# Exercise description
Which lines run from the start of the data below to the line containing "24, 0x0, 0x0, 0xFFFFFFFF⟩]"? Set them down exactly, with none added.

# Saved entries
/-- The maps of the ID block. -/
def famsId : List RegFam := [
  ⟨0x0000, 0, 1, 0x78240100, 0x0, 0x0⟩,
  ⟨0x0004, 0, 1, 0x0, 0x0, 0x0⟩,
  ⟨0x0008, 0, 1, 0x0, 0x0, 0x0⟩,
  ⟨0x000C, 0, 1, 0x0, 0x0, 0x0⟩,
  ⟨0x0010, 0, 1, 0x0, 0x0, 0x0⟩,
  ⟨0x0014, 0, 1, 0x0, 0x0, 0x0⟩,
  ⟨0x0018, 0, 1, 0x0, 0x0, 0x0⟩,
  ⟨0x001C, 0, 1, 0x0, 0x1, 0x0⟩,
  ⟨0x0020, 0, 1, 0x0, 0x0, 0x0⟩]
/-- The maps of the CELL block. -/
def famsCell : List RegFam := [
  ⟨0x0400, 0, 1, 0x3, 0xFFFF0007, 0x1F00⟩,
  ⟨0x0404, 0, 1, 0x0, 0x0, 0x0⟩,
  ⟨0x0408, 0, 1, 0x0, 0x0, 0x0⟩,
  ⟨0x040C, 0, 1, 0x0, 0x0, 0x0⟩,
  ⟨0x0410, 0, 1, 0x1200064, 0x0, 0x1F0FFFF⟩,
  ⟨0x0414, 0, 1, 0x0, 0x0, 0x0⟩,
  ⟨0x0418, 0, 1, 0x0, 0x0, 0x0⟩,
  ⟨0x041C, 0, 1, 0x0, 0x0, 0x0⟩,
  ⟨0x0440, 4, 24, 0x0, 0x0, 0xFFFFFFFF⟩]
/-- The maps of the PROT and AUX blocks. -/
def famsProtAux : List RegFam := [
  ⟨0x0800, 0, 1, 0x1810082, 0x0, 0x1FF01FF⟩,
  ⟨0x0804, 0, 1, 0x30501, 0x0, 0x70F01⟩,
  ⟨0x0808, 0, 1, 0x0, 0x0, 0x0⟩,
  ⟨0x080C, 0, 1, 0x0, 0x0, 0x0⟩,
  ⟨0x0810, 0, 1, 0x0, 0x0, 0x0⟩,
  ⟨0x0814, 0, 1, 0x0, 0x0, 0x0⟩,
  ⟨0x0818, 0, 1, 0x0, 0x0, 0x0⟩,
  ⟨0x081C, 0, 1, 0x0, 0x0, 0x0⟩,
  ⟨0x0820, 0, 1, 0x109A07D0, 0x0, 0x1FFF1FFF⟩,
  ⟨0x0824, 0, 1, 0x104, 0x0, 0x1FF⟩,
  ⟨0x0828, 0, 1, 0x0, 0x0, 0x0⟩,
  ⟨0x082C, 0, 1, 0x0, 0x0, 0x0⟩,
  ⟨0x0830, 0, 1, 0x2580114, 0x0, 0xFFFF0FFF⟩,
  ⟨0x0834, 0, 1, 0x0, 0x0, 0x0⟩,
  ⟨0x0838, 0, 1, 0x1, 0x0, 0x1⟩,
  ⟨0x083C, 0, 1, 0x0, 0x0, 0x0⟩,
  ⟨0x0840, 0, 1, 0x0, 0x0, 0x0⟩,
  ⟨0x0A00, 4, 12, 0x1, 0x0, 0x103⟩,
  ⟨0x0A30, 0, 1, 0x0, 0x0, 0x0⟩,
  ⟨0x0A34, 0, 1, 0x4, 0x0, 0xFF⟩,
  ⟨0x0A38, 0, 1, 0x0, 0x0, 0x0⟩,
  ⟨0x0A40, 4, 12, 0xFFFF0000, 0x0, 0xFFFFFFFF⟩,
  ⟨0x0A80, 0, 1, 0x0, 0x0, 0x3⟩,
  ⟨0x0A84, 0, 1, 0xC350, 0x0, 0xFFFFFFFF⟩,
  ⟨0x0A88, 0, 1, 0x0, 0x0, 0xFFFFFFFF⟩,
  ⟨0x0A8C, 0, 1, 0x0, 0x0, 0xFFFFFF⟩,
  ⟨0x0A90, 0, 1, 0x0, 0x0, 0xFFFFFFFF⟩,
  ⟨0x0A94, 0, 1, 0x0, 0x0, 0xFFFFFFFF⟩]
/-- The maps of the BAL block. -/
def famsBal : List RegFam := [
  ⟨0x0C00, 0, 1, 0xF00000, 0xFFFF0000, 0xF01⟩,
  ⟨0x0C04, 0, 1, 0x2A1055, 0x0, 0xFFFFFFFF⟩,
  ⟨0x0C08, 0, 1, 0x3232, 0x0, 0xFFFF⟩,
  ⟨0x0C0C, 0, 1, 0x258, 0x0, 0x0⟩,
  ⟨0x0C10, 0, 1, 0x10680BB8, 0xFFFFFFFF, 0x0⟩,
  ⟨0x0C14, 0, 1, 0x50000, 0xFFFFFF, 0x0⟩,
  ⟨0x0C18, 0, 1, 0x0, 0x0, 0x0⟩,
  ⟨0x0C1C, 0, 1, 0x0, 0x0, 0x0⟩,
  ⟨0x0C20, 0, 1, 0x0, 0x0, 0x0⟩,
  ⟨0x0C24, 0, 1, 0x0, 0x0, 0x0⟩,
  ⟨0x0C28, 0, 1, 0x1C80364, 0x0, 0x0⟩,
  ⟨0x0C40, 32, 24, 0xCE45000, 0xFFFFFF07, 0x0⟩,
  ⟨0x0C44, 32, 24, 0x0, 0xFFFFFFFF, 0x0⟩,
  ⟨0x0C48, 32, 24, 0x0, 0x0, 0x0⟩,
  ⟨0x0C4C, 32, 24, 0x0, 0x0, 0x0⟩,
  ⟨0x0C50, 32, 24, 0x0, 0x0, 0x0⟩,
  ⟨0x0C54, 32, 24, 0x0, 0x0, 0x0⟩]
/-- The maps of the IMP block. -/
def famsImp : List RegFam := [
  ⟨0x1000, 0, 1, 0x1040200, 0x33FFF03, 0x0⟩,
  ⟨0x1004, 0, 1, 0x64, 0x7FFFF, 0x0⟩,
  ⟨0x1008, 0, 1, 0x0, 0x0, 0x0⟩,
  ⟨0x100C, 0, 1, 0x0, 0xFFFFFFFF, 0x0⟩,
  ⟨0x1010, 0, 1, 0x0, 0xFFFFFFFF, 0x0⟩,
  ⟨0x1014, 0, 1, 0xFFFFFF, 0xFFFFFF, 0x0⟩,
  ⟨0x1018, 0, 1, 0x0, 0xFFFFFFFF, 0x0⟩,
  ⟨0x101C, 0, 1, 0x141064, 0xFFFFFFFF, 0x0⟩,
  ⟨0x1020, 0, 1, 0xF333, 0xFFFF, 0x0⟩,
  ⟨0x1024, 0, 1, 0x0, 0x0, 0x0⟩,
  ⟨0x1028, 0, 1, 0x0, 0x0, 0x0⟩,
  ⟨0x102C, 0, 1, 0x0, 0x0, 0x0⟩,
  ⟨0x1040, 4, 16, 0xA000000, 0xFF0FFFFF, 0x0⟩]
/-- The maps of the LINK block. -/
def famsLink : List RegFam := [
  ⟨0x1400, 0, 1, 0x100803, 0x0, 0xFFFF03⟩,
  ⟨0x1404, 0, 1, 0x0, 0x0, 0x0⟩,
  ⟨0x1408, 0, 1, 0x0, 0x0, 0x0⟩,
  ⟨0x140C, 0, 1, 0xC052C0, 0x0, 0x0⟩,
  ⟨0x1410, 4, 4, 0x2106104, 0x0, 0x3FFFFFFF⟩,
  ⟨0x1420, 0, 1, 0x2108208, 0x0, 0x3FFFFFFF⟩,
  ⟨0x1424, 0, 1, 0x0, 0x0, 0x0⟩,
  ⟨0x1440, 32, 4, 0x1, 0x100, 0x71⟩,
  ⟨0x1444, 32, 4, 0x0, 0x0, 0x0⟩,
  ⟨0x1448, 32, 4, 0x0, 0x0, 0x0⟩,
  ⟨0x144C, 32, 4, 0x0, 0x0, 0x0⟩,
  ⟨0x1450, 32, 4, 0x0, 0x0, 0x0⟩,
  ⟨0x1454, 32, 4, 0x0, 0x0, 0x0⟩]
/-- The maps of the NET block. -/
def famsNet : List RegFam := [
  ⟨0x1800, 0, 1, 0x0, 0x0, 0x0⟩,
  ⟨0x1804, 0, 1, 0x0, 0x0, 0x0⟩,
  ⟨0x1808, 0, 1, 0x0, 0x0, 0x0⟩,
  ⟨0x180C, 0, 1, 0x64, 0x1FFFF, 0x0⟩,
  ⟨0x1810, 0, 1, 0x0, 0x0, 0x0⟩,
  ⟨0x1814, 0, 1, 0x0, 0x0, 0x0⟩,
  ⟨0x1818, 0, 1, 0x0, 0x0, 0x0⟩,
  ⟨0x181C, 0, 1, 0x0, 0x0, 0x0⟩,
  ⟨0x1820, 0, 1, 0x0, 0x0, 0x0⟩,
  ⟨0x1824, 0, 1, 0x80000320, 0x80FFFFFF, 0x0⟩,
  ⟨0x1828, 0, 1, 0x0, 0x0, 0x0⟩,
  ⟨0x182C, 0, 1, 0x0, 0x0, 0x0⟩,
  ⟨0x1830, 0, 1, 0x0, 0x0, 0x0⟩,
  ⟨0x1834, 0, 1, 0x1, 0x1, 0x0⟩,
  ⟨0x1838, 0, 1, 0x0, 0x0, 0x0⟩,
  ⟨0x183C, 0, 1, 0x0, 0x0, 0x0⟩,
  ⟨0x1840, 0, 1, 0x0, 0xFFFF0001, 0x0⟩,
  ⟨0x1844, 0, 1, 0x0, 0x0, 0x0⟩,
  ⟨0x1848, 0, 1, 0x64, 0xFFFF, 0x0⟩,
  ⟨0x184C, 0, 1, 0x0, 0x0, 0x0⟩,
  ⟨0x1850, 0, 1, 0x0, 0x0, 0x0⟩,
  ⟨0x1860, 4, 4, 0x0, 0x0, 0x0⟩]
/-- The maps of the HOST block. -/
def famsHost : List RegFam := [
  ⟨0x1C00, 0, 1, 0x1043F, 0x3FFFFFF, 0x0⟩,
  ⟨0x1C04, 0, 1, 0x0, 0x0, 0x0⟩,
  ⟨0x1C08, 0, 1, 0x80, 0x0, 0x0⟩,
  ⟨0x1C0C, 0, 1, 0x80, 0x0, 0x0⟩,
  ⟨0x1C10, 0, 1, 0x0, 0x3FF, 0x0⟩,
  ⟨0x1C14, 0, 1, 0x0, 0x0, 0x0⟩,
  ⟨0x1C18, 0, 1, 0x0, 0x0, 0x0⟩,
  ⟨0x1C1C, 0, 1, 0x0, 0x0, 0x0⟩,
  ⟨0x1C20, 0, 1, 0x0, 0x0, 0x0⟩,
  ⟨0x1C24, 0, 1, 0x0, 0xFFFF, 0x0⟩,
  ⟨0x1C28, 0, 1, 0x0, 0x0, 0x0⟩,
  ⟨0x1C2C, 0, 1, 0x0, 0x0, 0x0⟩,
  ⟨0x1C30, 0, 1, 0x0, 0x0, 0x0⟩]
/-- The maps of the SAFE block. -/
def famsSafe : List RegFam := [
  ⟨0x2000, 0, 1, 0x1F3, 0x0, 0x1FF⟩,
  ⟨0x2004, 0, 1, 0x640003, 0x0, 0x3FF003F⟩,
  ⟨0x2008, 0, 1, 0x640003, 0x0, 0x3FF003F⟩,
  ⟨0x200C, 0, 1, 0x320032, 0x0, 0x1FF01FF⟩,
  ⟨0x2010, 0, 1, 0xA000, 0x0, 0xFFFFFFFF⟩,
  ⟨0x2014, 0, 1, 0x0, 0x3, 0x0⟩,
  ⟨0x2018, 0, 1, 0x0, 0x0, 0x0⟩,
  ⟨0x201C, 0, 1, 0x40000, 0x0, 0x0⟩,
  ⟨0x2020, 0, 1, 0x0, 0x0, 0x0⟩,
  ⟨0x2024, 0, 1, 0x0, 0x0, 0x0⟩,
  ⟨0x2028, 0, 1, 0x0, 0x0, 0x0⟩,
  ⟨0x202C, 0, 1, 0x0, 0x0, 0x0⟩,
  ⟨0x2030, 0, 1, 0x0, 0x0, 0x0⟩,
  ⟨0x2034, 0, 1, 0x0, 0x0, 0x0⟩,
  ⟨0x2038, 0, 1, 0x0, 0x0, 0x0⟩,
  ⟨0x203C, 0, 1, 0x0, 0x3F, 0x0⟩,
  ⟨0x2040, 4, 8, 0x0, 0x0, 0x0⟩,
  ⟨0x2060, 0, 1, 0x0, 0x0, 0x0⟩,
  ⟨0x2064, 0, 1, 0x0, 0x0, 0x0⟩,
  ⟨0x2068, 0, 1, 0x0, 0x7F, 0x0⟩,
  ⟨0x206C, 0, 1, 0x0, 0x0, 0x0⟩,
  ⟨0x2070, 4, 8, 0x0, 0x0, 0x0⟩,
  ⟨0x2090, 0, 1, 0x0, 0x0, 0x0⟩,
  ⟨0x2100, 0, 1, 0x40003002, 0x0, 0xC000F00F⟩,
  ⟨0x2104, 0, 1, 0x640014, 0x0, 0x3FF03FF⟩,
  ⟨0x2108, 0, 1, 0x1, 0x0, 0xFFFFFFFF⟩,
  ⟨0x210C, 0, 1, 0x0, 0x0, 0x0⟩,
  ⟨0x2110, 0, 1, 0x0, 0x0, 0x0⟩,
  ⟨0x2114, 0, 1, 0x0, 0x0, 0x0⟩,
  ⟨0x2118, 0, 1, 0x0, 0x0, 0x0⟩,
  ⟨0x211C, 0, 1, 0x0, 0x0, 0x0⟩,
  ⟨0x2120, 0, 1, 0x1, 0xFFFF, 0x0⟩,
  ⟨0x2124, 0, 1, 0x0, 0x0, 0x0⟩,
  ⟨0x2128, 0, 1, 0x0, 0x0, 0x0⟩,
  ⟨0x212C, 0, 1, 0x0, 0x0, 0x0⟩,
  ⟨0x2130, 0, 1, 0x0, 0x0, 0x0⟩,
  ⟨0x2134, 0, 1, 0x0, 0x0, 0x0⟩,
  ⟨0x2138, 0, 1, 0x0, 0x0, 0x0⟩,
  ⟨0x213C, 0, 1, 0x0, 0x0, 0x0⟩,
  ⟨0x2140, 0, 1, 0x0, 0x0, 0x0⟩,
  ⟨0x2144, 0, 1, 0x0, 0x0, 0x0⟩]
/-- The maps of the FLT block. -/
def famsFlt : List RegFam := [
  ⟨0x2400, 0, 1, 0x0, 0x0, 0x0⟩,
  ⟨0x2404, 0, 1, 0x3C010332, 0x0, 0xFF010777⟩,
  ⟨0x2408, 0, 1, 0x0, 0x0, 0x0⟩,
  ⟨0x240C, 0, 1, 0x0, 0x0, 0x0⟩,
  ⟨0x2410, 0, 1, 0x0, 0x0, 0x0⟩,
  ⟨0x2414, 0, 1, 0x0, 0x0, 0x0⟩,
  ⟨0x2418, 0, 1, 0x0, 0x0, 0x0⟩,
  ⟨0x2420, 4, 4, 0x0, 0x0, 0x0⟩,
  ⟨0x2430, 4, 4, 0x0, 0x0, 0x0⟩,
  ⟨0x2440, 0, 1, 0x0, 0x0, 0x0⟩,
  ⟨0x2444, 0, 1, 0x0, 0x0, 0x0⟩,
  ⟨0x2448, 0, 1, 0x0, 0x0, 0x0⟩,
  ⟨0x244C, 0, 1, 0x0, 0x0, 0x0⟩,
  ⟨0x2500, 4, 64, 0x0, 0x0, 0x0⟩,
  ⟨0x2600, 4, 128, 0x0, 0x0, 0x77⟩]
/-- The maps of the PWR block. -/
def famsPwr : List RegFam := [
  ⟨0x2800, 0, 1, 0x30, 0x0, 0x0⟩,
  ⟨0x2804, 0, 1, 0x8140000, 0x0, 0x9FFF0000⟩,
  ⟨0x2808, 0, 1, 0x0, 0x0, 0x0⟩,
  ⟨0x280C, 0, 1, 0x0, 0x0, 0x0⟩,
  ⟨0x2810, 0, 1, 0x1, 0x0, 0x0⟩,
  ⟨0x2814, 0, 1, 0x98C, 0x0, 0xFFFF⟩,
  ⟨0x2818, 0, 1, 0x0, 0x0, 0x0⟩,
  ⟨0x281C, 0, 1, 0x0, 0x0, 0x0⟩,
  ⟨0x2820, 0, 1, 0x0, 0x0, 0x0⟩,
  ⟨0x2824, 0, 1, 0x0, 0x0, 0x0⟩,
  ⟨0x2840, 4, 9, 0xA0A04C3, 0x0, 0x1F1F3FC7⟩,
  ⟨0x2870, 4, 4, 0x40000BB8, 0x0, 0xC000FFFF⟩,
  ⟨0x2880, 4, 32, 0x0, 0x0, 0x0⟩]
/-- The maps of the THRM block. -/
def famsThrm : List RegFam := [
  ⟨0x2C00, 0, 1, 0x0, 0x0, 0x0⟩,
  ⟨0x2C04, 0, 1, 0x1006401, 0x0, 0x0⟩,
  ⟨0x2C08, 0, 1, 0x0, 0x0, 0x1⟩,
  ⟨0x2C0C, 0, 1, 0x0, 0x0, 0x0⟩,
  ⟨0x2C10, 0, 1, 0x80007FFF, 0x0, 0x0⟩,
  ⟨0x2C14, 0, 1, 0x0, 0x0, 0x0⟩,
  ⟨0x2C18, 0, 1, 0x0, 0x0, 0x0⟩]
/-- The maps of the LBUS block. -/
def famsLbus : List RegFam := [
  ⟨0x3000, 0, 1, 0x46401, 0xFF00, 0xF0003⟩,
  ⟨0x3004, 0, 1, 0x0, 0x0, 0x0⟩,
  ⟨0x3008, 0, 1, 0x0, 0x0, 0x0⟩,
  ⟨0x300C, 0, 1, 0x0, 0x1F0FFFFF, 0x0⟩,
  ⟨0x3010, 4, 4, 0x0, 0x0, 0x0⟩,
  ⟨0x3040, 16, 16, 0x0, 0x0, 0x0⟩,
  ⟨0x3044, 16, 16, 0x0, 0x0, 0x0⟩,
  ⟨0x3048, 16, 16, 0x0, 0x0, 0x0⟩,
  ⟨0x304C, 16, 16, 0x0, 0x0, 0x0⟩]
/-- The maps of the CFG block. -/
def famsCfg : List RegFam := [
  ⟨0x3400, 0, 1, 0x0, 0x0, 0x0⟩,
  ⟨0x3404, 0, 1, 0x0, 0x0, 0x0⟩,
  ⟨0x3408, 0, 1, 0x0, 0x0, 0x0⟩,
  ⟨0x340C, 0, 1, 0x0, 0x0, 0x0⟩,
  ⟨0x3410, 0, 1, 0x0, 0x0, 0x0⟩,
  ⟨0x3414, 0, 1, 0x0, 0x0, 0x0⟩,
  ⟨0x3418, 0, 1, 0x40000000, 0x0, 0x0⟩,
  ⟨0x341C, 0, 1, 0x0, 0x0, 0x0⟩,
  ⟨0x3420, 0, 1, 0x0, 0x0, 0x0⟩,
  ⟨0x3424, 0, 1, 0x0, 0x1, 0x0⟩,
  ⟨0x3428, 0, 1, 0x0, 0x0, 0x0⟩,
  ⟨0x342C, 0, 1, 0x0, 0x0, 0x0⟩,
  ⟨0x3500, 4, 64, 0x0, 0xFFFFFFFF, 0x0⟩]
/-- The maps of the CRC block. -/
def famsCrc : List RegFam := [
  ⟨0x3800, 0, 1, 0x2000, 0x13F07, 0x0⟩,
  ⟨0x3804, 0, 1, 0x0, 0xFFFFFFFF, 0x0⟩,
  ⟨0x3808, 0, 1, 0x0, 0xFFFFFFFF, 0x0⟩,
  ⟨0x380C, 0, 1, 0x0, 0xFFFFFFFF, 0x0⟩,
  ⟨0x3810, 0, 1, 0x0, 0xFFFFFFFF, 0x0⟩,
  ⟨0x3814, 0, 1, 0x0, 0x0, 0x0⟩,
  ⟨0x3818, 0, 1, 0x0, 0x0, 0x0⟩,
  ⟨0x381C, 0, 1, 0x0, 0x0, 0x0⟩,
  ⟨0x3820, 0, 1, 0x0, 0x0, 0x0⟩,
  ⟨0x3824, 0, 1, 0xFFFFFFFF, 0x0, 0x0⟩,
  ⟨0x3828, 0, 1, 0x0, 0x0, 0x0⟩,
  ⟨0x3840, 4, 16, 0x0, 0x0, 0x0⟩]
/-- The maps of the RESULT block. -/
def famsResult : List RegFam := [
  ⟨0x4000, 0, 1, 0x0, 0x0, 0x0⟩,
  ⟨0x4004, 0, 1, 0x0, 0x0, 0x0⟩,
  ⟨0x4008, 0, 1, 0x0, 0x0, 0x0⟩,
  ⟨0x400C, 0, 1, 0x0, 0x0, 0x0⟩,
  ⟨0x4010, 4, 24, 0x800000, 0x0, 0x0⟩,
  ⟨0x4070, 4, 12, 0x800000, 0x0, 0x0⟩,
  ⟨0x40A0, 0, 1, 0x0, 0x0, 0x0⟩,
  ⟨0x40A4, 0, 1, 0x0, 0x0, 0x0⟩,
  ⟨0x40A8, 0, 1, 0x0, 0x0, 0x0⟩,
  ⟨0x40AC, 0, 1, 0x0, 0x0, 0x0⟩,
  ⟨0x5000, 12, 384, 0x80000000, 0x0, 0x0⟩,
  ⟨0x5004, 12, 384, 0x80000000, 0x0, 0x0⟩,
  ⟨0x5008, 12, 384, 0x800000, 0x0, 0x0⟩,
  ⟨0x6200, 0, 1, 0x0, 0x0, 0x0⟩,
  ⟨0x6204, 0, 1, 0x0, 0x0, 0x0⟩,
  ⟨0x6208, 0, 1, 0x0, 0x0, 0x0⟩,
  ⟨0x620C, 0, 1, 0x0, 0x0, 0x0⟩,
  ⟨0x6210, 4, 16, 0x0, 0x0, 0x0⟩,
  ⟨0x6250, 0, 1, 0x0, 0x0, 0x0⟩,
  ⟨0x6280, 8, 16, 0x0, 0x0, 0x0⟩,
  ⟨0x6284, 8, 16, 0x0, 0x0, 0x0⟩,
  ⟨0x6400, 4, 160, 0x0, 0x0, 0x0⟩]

# Response box
/-- The maps of the ID block. -/
def famsId : List RegFam := [
  ⟨0x0000, 0, 1, 0x78240100, 0x0, 0x0⟩,
  ⟨0x0004, 0, 1, 0x0, 0x0, 0x0⟩,
  ⟨0x0008, 0, 1, 0x0, 0x0, 0x0⟩,
  ⟨0x000C, 0, 1, 0x0, 0x0, 0x0⟩,
  ⟨0x0010, 0, 1, 0x0, 0x0, 0x0⟩,
  ⟨0x0014, 0, 1, 0x0, 0x0, 0x0⟩,
  ⟨0x0018, 0, 1, 0x0, 0x0, 0x0⟩,
  ⟨0x001C, 0, 1, 0x0, 0x1, 0x0⟩,
  ⟨0x0020, 0, 1, 0x0, 0x0, 0x0⟩]
/-- The maps of the CELL block. -/
def famsCell : List RegFam := [
  ⟨0x0400, 0, 1, 0x3, 0xFFFF0007, 0x1F00⟩,
  ⟨0x0404, 0, 1, 0x0, 0x0, 0x0⟩,
  ⟨0x0408, 0, 1, 0x0, 0x0, 0x0⟩,
  ⟨0x040C, 0, 1, 0x0, 0x0, 0x0⟩,
  ⟨0x0410, 0, 1, 0x1200064, 0x0, 0x1F0FFFF⟩,
  ⟨0x0414, 0, 1, 0x0, 0x0, 0x0⟩,
  ⟨0x0418, 0, 1, 0x0, 0x0, 0x0⟩,
  ⟨0x041C, 0, 1, 0x0, 0x0, 0x0⟩,
  ⟨0x0440, 4, 24, 0x0, 0x0, 0xFFFFFFFF⟩]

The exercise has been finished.